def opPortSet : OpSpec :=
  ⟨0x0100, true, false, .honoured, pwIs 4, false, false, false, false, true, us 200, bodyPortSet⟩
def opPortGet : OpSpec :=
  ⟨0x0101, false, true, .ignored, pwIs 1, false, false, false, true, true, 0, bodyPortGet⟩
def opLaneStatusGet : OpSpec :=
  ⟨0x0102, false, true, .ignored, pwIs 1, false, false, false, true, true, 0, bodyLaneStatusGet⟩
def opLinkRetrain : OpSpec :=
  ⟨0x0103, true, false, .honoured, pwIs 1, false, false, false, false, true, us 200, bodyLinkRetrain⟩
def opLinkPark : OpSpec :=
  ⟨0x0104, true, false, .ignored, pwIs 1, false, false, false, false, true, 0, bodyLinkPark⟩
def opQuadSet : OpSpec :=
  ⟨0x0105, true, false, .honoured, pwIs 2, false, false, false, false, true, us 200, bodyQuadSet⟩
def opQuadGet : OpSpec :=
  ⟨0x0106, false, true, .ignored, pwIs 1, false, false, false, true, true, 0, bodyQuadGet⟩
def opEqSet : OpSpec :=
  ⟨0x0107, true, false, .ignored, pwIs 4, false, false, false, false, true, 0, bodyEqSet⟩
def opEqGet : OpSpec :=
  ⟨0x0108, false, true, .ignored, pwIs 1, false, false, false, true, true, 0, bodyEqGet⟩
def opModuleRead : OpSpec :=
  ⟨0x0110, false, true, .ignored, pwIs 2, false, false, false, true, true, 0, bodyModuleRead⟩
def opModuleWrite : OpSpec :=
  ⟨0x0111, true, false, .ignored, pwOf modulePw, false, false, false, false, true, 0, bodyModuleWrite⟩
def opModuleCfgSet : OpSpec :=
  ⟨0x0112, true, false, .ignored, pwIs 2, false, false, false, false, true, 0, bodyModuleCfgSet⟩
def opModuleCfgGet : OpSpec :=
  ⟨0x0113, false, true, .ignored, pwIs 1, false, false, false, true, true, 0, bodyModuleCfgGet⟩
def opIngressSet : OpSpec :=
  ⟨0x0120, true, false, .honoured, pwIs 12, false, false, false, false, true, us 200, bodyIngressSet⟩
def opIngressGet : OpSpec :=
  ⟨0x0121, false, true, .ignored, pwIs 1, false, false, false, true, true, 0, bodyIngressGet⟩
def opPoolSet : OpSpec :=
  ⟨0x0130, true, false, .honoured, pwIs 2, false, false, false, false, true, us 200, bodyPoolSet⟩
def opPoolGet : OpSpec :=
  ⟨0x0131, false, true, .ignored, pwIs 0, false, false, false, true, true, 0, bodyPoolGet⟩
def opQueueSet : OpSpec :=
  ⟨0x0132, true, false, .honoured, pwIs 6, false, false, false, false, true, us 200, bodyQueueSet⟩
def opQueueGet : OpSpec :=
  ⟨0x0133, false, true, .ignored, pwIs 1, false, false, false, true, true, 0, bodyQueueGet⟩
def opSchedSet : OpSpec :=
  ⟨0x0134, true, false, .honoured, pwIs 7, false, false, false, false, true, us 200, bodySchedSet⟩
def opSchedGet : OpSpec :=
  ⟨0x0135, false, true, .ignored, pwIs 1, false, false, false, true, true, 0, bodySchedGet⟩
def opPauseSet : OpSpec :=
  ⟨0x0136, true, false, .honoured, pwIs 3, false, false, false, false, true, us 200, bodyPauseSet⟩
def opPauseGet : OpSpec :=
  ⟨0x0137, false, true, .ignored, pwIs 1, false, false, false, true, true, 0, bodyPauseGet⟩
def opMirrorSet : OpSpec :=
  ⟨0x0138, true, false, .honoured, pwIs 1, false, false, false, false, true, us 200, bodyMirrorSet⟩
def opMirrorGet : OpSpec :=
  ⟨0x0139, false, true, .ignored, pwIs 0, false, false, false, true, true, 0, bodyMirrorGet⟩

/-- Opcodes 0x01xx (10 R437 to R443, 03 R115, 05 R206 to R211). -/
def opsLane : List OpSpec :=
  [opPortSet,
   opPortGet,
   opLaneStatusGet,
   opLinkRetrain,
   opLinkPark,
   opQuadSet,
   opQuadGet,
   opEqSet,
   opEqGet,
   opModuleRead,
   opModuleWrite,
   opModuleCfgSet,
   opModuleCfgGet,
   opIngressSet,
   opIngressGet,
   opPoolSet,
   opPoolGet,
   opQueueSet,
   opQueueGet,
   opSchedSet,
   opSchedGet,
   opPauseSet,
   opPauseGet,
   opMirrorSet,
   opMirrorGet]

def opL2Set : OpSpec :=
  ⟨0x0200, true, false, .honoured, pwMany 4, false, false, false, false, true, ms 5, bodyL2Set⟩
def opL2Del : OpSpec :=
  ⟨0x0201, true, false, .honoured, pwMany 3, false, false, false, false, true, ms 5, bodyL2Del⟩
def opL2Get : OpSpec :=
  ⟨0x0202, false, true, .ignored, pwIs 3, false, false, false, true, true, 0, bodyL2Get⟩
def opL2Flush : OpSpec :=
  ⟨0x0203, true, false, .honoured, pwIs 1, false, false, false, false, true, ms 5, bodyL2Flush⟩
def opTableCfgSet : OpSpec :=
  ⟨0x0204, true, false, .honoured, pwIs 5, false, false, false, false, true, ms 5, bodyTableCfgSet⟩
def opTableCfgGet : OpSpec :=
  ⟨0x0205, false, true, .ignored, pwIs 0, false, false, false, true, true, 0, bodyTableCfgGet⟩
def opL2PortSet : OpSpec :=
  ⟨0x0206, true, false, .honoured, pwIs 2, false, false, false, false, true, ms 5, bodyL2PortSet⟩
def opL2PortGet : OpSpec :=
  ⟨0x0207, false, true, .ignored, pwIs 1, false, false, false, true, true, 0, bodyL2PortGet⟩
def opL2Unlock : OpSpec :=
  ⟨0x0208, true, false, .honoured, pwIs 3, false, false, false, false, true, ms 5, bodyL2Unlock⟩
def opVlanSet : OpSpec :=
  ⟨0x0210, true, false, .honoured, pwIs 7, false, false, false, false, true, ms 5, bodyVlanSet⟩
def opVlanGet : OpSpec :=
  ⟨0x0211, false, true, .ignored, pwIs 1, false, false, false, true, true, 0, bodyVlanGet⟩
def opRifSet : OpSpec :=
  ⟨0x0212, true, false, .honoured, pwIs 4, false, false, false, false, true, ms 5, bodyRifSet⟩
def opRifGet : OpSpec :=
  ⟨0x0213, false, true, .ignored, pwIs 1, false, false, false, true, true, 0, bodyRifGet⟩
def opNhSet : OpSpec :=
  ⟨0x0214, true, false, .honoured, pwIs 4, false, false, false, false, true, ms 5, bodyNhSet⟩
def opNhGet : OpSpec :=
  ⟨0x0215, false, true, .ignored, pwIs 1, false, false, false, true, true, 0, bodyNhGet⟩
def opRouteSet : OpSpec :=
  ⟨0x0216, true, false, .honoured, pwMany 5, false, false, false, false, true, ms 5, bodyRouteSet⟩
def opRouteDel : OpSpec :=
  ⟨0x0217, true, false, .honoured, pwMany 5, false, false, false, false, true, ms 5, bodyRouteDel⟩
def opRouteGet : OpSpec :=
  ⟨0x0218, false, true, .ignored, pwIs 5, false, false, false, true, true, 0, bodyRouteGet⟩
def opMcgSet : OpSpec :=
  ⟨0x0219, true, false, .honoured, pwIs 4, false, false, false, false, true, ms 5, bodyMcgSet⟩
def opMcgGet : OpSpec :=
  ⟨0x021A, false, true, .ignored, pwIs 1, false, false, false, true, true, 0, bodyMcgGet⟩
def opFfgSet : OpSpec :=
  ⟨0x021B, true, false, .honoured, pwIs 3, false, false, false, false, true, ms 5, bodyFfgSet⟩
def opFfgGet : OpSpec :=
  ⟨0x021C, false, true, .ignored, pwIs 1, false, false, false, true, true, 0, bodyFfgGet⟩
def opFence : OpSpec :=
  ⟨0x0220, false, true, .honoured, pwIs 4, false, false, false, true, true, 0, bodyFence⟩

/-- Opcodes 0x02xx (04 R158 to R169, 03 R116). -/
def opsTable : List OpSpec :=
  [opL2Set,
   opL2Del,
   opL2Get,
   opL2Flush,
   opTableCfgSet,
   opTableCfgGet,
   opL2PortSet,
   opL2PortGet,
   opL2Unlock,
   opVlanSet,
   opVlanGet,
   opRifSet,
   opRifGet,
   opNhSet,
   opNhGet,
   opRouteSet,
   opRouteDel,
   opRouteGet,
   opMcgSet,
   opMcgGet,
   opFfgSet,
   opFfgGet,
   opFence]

[TASK PROMPT]:
Select all lines in the listing above where the word "opModuleCfgSet" appears, and show them.

[TASK RESPONSE]:
def opModuleCfgSet : OpSpec :=
   opModuleCfgSet,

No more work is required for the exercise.